WITW: NSDL

Volume 8, Issue 40; 12 Mar 2005; last modified 08 Oct 2010

Norm's Service Description Language (staggeringly original name, I know) is my experiment with a simpler web services description language.

Time makes more converts than reason.

—Thomas Paine

Back when WSDL defeated me, I realized even in my defeat that some sort of description language was necessary. It must be possible to describe services so that compilers can build interfaces to them, that's the only way to make them accessible to “ordinary programmers” who don't care about web services for web services sake.

There seem to be two main requirements:

Make it possible for ordinary programmers to use web services as transparently as they use other code libraries.
Make it possible for ordinary service providers to describe their interfaces in a standard way so that some level of interoperability can be achieved.

A little web searching will reveal that I'm not the first to have this idea. And there may be existing “off the shelf” solutions that already satisfy those requirements. But Where in the World isn't about the getting done, it's about the doing.
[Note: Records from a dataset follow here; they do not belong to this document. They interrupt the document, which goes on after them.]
-- ==== Sys2Proof/Machine/Step.lean ====
section
/-! DEFINITION. The step of the machine: one rising edge of `clk` (70_reset_and_hazards.md R235). -/

namespace Sys2Proof.Machine

/-- One step: one rising edge of `clk`. -/
def step (s : State) : Host.Outcome State Fault Refusal := clockStep s

/-- `s` with a command of the opcode table presented at the next edge, so that the next step accepts and runs exactly it.
The core fetches nothing (10_state.md R26; 20_memory.md R66): the host presents the command, so it goes to the head of the
host's drive, and a reset counts as applied (log entry 4). A number with a bit above bit 11 has no word (log entry 11): its
low 12 bits are presented. -/
def State.withFetchWord (s : State) (nbits w : Nat) : State := s.presentFirst (BitVec.ofNat 12 (w % 2 ^ nbits))

end Sys2Proof.Machine
end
To that end, I decided to see if I could tackle the problem, if I could not only describe a solution, but build it too.

Going back to my roots, I decided that I'd attempt to describe services that are directly accessible via GET or POST over HTTP. That means no fancy binding specifications, abstract port descriptions, arbitrary intermediaries, or who knows what else. I've got no hope of getting all that stuff right before someone can explain why it's actually needed anyway. (I won't attempt to dispute with any authority that it is needed, but I don't need it and I don't understand it.)
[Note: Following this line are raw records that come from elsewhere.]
-- ==== Sys2Proof/Machine/Assembler.lean ====
section
/-! DEFINITION. The assembler text of HC1, the `.cmd` directive, the disassembler and the pseudo-instructions
(30_encoding.md R84 to R86). Text is a list of characters. Lexical details the rules leave open: log entry 9. -/

namespace Sys2Proof.Machine

/-- Why the assembler refuses a line (R84, R85). -/
inductive AsmError where
  /-- The first word is no mnemonic, directive or pseudo-instruction. -/
  | unknownMnemonic
  /-- An operand is no unsigned decimal, hexadecimal or binary literal. -/
  | badLiteral
  /-- An operand is out of the range of its form (R85). -/
  | operandOutOfRange
  /-- An operand is missing. -/
  | operandMissing
  /-- An operand stands where none belongs (R85). -/
  | operandUnexpected
deriving DecidableEq, Repr

/-- A mnemonic of R77 with its form and the command it writes. -/
structure CommandRow where
  name : String
  form : Form
  build : Operand → Instr

/-- The ten mnemonics of R77. -/
def commandRows : List CommandRow :=
  [⟨"ENC", .m4, .enc⟩, ⟨"SYN", .c7, .syn⟩, ⟨"COR", .c7, .cor⟩, ⟨"DEC", .c7, .dec⟩,
   ⟨"SPLIT", .b8, .split⟩, ⟨"SPLIT_ENC", .b8, .splitEnc⟩, ⟨"JOIN", .m4, .join⟩, ⟨"JOIN_DEC", .c7, .joinDec⟩,
   ⟨"END", .z, .endStream⟩, ⟨"CLR", .z, .clr⟩]

/-- The pseudo-instructions of R86. -/
inductive Pseudo where
  | toMessages
  | toCodewords
  | fromCodewords
  | fromMessages
  | encodeBytes
  | decodeToBytes
deriving DecidableEq, Repr

/-- The name of a pseudo-instruction (R86). -/
def Pseudo.name : Pseudo → String
  | .toMessages => "TO_MESSAGES"
  | .toCodewords => "TO_CODEWORDS"
  | .fromCodewords => "FROM_CODEWORDS"
  | .fromMessages => "FROM_MESSAGES"
  | .encodeBytes => "ENCODE_BYTES"
  | .decodeToBytes => "DECODE_TO_BYTES"

/-- The operand form of the command a pseudo-instruction repeats (R86, R72). -/
def Pseudo.form : Pseudo → Form
  | .toMessages => .b8
  | .toCodewords => .m4
  | .fromCodewords => .c7
  | .fromMessages => .m4
  | .encodeBytes => .b8
  | .decodeToBytes => .c7

/-- The expansion of a pseudo-instruction (R86). -/
def Pseudo.expand (p : Pseudo) (opds : List Operand) : List Instr :=
  match p with
  | .toMessages => opds.map .split
  | .toCodewords => opds.map .enc
  | .fromCodewords => opds.map .dec
  | .fromMessages => opds.map .join ++ [.endStream 0#8]
  | .encodeBytes => opds.map .splitEnc
  | .decodeToBytes => opds.map .joinDec ++ [.endStream 0#8]

/-- All the pseudo-instructions. -/
def pseudoRows : List Pseudo :=
  [.toMessages, .toCodewords, .fromCodewords, .fromMessages, .encodeBytes, .decodeToBytes]

/-- The largest operand of a form; none where it takes no operand (R85). -/
def operandLimit : Form → Option Nat
  | .m4 => some 15
  | .c7 => some 127
  | .b8 => some 255
  | .z => none

/-- White space inside a line. -/
def isBlank (c : Char) : Bool := c == ' ' || c == '\t' || c == '\r'

/-- A text without the white space at its two ends. -/
def trimText (cs : List Char) : List Char := ((cs.dropWhile isBlank).reverse.dropWhile isBlank).reverse

/-- A line without its comment, which "starts at `;` and runs to the end of the line" (R84). -/
def stripComment (cs : List Char) : List Char := cs.takeWhile fun c => c != ';'

/-- The pieces of a text between the separators `sep`. -/
def splitAt (sep : Char) : List Char → List (List Char)
  | [] => [[]]
  | c :: cs =>
    if c == sep then [] :: splitAt sep cs
    else
      match splitAt sep cs with
      | [] => [[c]]
      | w :: ws => (c :: w) :: ws

/-- The value of a digit character, up to base 16. -/
def digitValue (c : Char) : Option Nat :=
  if '0'.toNat ≤ c.toNat ∧ c.toNat ≤ '9'.toNat then some (c.toNat - '0'.toNat)
  else if 'A'.toNat ≤ c.toNat ∧ c.toNat ≤ 'F'.toNat then some (c.toNat - 'A'.toNat + 10)
  else if 'a'.toNat ≤ c.toNat ∧ c.toNat ≤ 'f'.toNat then some (c.toNat - 'a'.toNat + 10)
  else none

/-- The number written by digits in a base, after `acc`. -/
def digitsFrom (base : Nat) (acc : Nat) : List Char → Option Nat
  | [] => some acc
  | c :: cs =>
    match digitValue c with
    | some d => if d < base then digitsFrom base (acc * base + d) cs else none
    | none => none

/-- "an unsigned literal in decimal (`6`), hexadecimal (`0x6`) or binary (`0b0110`)" (R84). -/
def literalValue (cs : List Char) : Option Nat :=
  match cs with
  | [] => none
  | '0' :: 'x' :: c :: ds => digitsFrom 16 0 (c :: ds)
  | '0' :: 'b' :: c :: ds => digitsFrom 2 0 (c :: ds)
  | c :: ds => digitsFrom 10 0 (c :: ds)

/-- The literals of a list of pieces. -/
def literalValues : List (List Char) → Option (List Nat)
  | [] => some []
  | w :: ws =>
    match literalValue (trimText w), literalValues ws with
    | some v, some vs => some (v :: vs)
    | _, _ => none

/-- The operands of a line: none, or literals separated by commas (R84, R86). -/
def operandsOf (rest : List Char) : Option (List Nat) :=
  if trimText rest = [] then some [] else literalValues (splitAt ',' rest)

/-- The operand fields of operand values, all within their form's range (R72, R85). -/
def fieldsOf (limit : Nat) : List Nat → Except AsmError (List Operand)
  | [] => .ok []
  | v :: vs =>
    if v ≤ limit then
      match fieldsOf limit vs with
      | .ok fs => .ok (BitVec.ofNat 8 v :: fs)
      | .error e => .error e
    else .error .operandOutOfRange

/-- One command of R77 with its operands (R84, R85). -/
def assembleCommand (row : CommandRow) (vs : List Nat) : Except AsmError (List Command) :=
  match operandLimit row.form, vs with
  | none, [] => .ok [encode (row.build 0#8)]
  | none, _ :: _ => .error .operandUnexpected
  | some _, [] => .error .operandMissing
  | some limit, [v] => if v ≤ limit then .ok [encode (row.build (BitVec.ofNat 8 v))] else .error .operandOutOfRange
  | some _, _ :: _ :: _ => .error .operandUnexpected

/-- The directive `.cmd v`, "with `v` from 0 to 0xFFF" (R85). -/
def assembleRaw (vs : List Nat) : Except AsmError (List Command) :=
  match vs with
  | [] => .error .operandMissing
  | [v] => if v ≤ 0xFFF then .ok [BitVec.ofNat 12 v] else .error .operandOutOfRange
  | _ :: _ :: _ => .error .operandUnexpected

/-- A pseudo-instruction "with `k >= 1` operands" (R86). -/
def assemblePseudo (p : Pseudo) (vs : List Nat) : Except AsmError (List Command) :=
  match operandLimit p.form, vs with
  | none, _ => .error .operandUnexpected
  | some _, [] => .error .operandMissing
  | some limit, v :: vs =>
    match fieldsOf limit (v :: vs) with
    | .ok opds => .ok ((p.expand opds).map encode)
    | .error e => .error e

/-- The words of a line whose first word, in upper case, is `name`. -/
def assembleNamed (name : List Char) (vs : List Nat) : Except AsmError (List Command) :=
  match commandRows.find? (fun row => row.name.toList == name) with
  | some row => assembleCommand row vs
  | none =>
    match pseudoRows.find? (fun p => p.name.toList == name) with
    | some p => assemblePseudo p vs
    | none => if name == ".CMD".toList then assembleRaw vs else .error .unknownMnemonic

/-- The first word of a line in upper case: "Mnemonics ... are case-insensitive" (R84). -/
def lineName (line : List Char) : List Char :=
  ((trimText (stripComment line)).takeWhile fun c => !isBlank c).map Char.toUpper

/-- The words one line of source text assembles to (R84 to R86). -/
def assembleLine (line : List Char) : Except AsmError (List Command) :=
  if trimText (stripComment line) = [] then .ok []
  else
    match operandsOf ((trimText (stripComment line)).dropWhile fun c => !isBlank c) with
    | none => .error .badLiteral
    | some vs => assembleNamed (lineName line) vs

/-- The words of lines of source text, one command a line (R84). -/
def assembleLines : List (List Char) → Except AsmError (List Command)
  | [] => .ok []
  | line :: lines =>
    match assembleLine line, assembleLines lines with
    | .ok ws, .ok ws' => .ok (ws ++ ws')
    | .error e, _ => .error e
    | _, .error e => .error e

/-- The words of a source text. -/
def assembleText (text : List Char) : Except AsmError (List Command) := assembleLines (splitAt '\n' text)

/-- A hexadecimal digit. -/
def hexDigit (n : Nat) : Char := "0123456789ABCDEF".toList.getD n '0'

/-- The `k` low hexadecimal digits of a number. -/
def hexDigits : Nat → Nat → List Char
  | 0, _ => []
  | k + 1, n => hexDigits k (n / 16) ++ [hexDigit (n % 16)]

/-- The mnemonic of a command; empty for a reserved opcode, which has none (R77). -/
def mnemonicText : Instr → String
  | .enc _ => "ENC"
  | .syn _ => "SYN"
  | .cor _ => "COR"
  | .dec _ => "DEC"
  | .split _ => "SPLIT"
  | .splitEnc _ => "SPLIT_ENC"
  | .join _ => "JOIN"
  | .joinDec _ => "JOIN_DEC"
  | .endStream _ => "END"
  | .clr _ => "CLR"
  | .reserved0 _ => ""
  | .reserved7 _ => ""
  | .reservedC _ => ""
  | .reservedD _ => ""
  | .reservedE _ => ""
  | .reservedF _ => ""

/-- The operand as the disassembler prints it: "two digits for form `C7` and `B8` and one digit for `M4`" (R84). -/
def operandText (f : Form) (opd : Operand) : List Char :=
  match f with
  | .m4 => " 0x".toList ++ hexDigits 1 opd.toNat
  | .c7 => " 0x".toList ++ hexDigits 2 opd.toNat
  | .b8 => " 0x".toList ++ hexDigits 2 opd.toNat
  | .z => []

/-- The disassembler (R84); a word that R79 or R80 would reject is printed as `.cmd 0xNNN` (R85). -/
def disassemble (cmd : Command) : List Char :=
  match (decode cmd).form with
  | none => ".cmd 0x".toList ++ hexDigits 3 cmd.toNat
  | some f =>
    if reservedSet f (decode cmd).operand then ".cmd 0x".toList ++ hexDigits 3 cmd.toNat
    else (mnemonicText (decode cmd)).toList ++ operandText f (decode cmd).operand

end Sys2Proof.Machine
end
Sketching a service description

Although, in the modern style, Perl and Python functions often take named parameters, I think positional parameters are still the most natural to most programmers. For the HTTP GET case then, I think this reduces the problem to one of mapping positional parameters on a function invocation to named parameters on an HTTP URI.
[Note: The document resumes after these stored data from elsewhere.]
/-- The systematic columns of G (R104). -/
theorem element_encodeMessage_message {i : Nat} (m : Message) (hpos : 1 ≤ i) (hle : i ≤ 4) :
    element (encodeMessage m) i = element m i := by
  rw [element_encodeMessage m hpos (by omega)]
  interval_cases i <;> simp [xorOver, matG, element]

/-- The parity columns of G (R104). -/
theorem element_encodeMessage_parity (m : Message) :
    element (encodeMessage m) 5 = (element m 2 ^^ element m 3 ^^ element m 4) ∧
      element (encodeMessage m) 6 = (element m 1 ^^ element m 3 ^^ element m 4) ∧
      element (encodeMessage m) 7 = (element m 1 ^^ element m 2 ^^ element m 4) := by
  refine ⟨?_, ?_, ?_⟩
  all_goals
    rw [element_encodeMessage m (by decide) (by decide)]
    simp [xorOver, matG, element]

theorem transpose_matH : transpose 3 matH = [0b011#3, 0b101#3, 0b110#3, 0b111#3, 0b100#3, 0b010#3, 0b001#3] := by
  decide

/-- Element `j` of a syndrome is the sum of column `j` of `Hᵗ`. -/
theorem element_syndromeOf {j : Nat} (r : Codeword) (hpos : 1 ≤ j) (hle : j ≤ 3) :
    element (syndromeOf r) j =
      xorOver (fun i => element r i && element ((transpose 3 matH).getD (i - 1) 0#3) j) 7 :=
  matVecIsXorOfAnds 7 3 r (transpose 3 matH) rfl j hpos hle

/-- The rows of H (R105). -/
theorem element_syndromeOf_rows (r : Codeword) :
    element (syndromeOf r) 1 = (element r 2 ^^ element r 3 ^^ element r 4 ^^ element r 5) ∧
      element (syndromeOf r) 2 = (element r 1 ^^ element r 3 ^^ element r 4 ^^ element r 6) ∧
      element (syndromeOf r) 3 = (element r 1 ^^ element r 2 ^^ element r 4 ^^ element r 7) := by
  refine ⟨?_, ?_, ?_⟩
  all_goals
    rw [element_syndromeOf r (by decide) (by decide)]
    simp [xorOver, transpose_matH, element]

/-- `MatVec` with D is the high nibble of the word (R127). -/
theorem matVec_matD : ∀ c : Codeword, matVec c matD = c.extractLsb' 3 4 := by decide

theorem matVec_encodeMessage_matD (m : Message) : matVec (encodeMessage m) matD = m :=
  matVec_encodeWith matG_mul_matD m

/-! ### Correction (R126) -/

theorem correct_cw (r : Codeword) (s : Syndrome) : (correct r s).cw = r ^^^ flipMask (synTab s) := rfl

@[simp] theorem flipMask_zero : flipMask 0#3 = 0#7 := rfl

theorem flipMask_of_ne_zero {p : ErrorPosition} (hp : p ≠ 0#3) : flipMask p = 1#7 <<< (7 - p.toNat) := if_neg hp

/-- A position 1 to 7 as a number and in its field (00_scope.md R7). -/
theorem ofNat_position {p : Nat} (hpos : 1 ≤ p) (hle : p ≤ 7) :
    BitVec.ofNat 3 p ≠ 0#3 ∧ (BitVec.ofNat 3 p).toNat = p := by
  interval_cases p <;> decide

theorem flipMask_ofNat {p : Nat} (hpos : 1 ≤ p) (hle : p ≤ 7) : flipMask (BitVec.ofNat 3 p) = 1#7 <<< (7 - p) := by
  obtain ⟨hne, htoNat⟩ := ofNat_position hpos hle
  rw [flipMask_of_ne_zero hne, htoNat]

theorem element_flipMask : ∀ p : ErrorPosition, ∀ j < 8, 1 ≤ j → element (flipMask p) j = decide (j = p.toNat) := by
  decide

/-! ### Errors: what the syndrome, the corrector and the decoder make of a codeword with errors (R128, R129) -/

section Errors

variable (m : Message) (e r : Codeword) (p : ErrorPosition)

@[simp] theorem syndromeOf_zero : syndromeOf 0#7 = 0#3 := matVec_zero _

theorem syndromeOf_xor (v w : Codeword) : syndromeOf (v ^^^ w) = syndromeOf v ^^^ syndromeOf w :=
  syndromeWith_xor v w

/-- The syndrome of a codeword with errors is that of the errors. -/
@[simp] theorem syndromeOf_encodeMessage_xor : syndromeOf (encodeMessage m ^^^ e) = syndromeOf e := by
  rw [syndromeOf_xor, syndromeOf_encodeMessage, BitVec.zero_xor]

@[simp] theorem synTab_syndromeOf_flipMask : synTab (syndromeOf (flipMask p)) = p := by
  have hinv := tableEntry_leftInverse parityP parityP_mem_candidates p
  rwa [tableEntry_parityP, checkOf_parityP] at hinv

theorem syndromeOf_correct : syndromeOf (correct r (syndromeOf r)).cw = 0#3 := by
  rw [correct_cw, syndromeOf_xor, syndromeOf_flipMask_synTab, BitVec.xor_self]

/-- Every word of syndrome 0 is the codeword of its high nibble. -/
theorem encodeMessage_matVec_matD : ∀ c : Codeword, syndromeOf c = 0#3 → encodeMessage (matVec c matD) = c := by decide

/-- The corrected word is the codeword of the decoded message. -/
theorem encodeMessage_decodeCodeword_msg : encodeMessage (decodeCodeword r).msg = (correct r (syndromeOf r)).cw :=
  encodeMessage_matVec_matD _ (syndromeOf_correct r)

theorem correct_encodeMessage_xor :
    correct (encodeMessage m ^^^ e) (syndromeOf e) =
      { cw := encodeMessage m ^^^ (e ^^^ flipMask (synTab (syndromeOf e))), pos := synTab (syndromeOf e) } := by
  rw [← BitVec.xor_assoc]
  rfl

/-- One flip is undone and located; position 0 is no flip (R128). -/
theorem correct_encodeMessage_flip :
    correct (encodeMessage m ^^^ flipMask p) (syndromeOf (flipMask p)) = { cw := encodeMessage m, pos := p } := by
  rw [correct_encodeMessage_xor, synTab_syndromeOf_flipMask, BitVec.xor_self, BitVec.xor_zero]

theorem decodeCodeword_eq :
    decodeCodeword r =
      { msg := matVec (correct r (syndromeOf r)).cw matD, pos := synTab (syndromeOf r), syn := syndromeOf r } := rfl

theorem decodeCodeword_encodeMessage_flip :
    decodeCodeword (encodeMessage m ^^^ flipMask p) = { msg := m, pos := p, syn := syndromeOf (flipMask p) } := by
  rw [decodeCodeword_eq, syndromeOf_encodeMessage_xor, correct_encodeMessage_flip, synTab_syndromeOf_flipMask,
    matVec_encodeMessage_matD]

end Errors

/-! ### Codewords and weights (R129, R134) -/

theorem weight_flipMask_le : ∀ p : ErrorPosition, weight (flipMask p) ≤ 1 := by decide

/-- The minimum non-zero weight (R134). -/
theorem weight_encodeMessage : ∀ m : Message, m ≠ 0#4 → 3 ≤ weight (encodeMessage m) := by decide

theorem weight_xor_flipMask : ∀ (e : Codeword) (p : ErrorPosition), p ≠ 0#3 → element e p.toNat = true →
    weight (e ^^^ flipMask p) + 1 = weight e := by decide

theorem isCodeword_iff {c : Codeword} : isCodeword c = true ↔ ∃ m, encodeMessage m = c := by
  simp only [isCodeword, List.any_eq_true, List.mem_range, beq_iff_eq]
  constructor
  · rintro ⟨m, -, hm⟩
    exact ⟨_, hm⟩
  · rintro ⟨m, hm⟩
    exact ⟨m.toNat, m.isLt, by rwa [BitVec.ofNat_toNat, BitVec.setWidth_eq]⟩

/-- The codewords are the words of syndrome 0. -/
theorem isCodeword_iff_syndromeOf {c : Codeword} : isCodeword c = true ↔ syndromeOf c = 0#3 := by
  rw [isCodeword_iff]
  constructor
  · rintro ⟨m, rfl⟩
    exact syndromeOf_encodeMessage m
  · exact fun hsyn => ⟨_, encodeMessage_matVec_matD c hsyn⟩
The programmer's use of user('ndw') has to be translated to an HTTP GET of http://norman.walsh.name/2005/02/witw/is?userid=ndw and then some part of the result has to be returned as a scalar value.

Here's how I describe that in NSDL. First, the service:


<service name="user"
	 action="get"
	 uri="http://norman.walsh.name/2005/02/witw/is?">

The service defines a method named user, is invoked with an HTTP GET, and has the URI specified. Next, the parameters that this service can have must be identified:

  <request>
    <parameter name="userid" type="xsd:string"/>
    <parameter name="nearby?" type="xsd:integer" default='0' optional="yes"/>
  </request>

The positional parameters in the method invocation get mapped to the list of parameters in the request block. In this case, the first parameter is the value of userid. The second, optional, parameter is the value of nearby. If it isn't specified, it will default to 0.

Finally, something has to be returned. That's identified in the response:

  <response>
    <result select="/is:is/is:user/is:name"/>
  </response>

If all goes well, the value returned by this method will be the value of that XPath expression given in the select attribute as applied to the document returned by the service.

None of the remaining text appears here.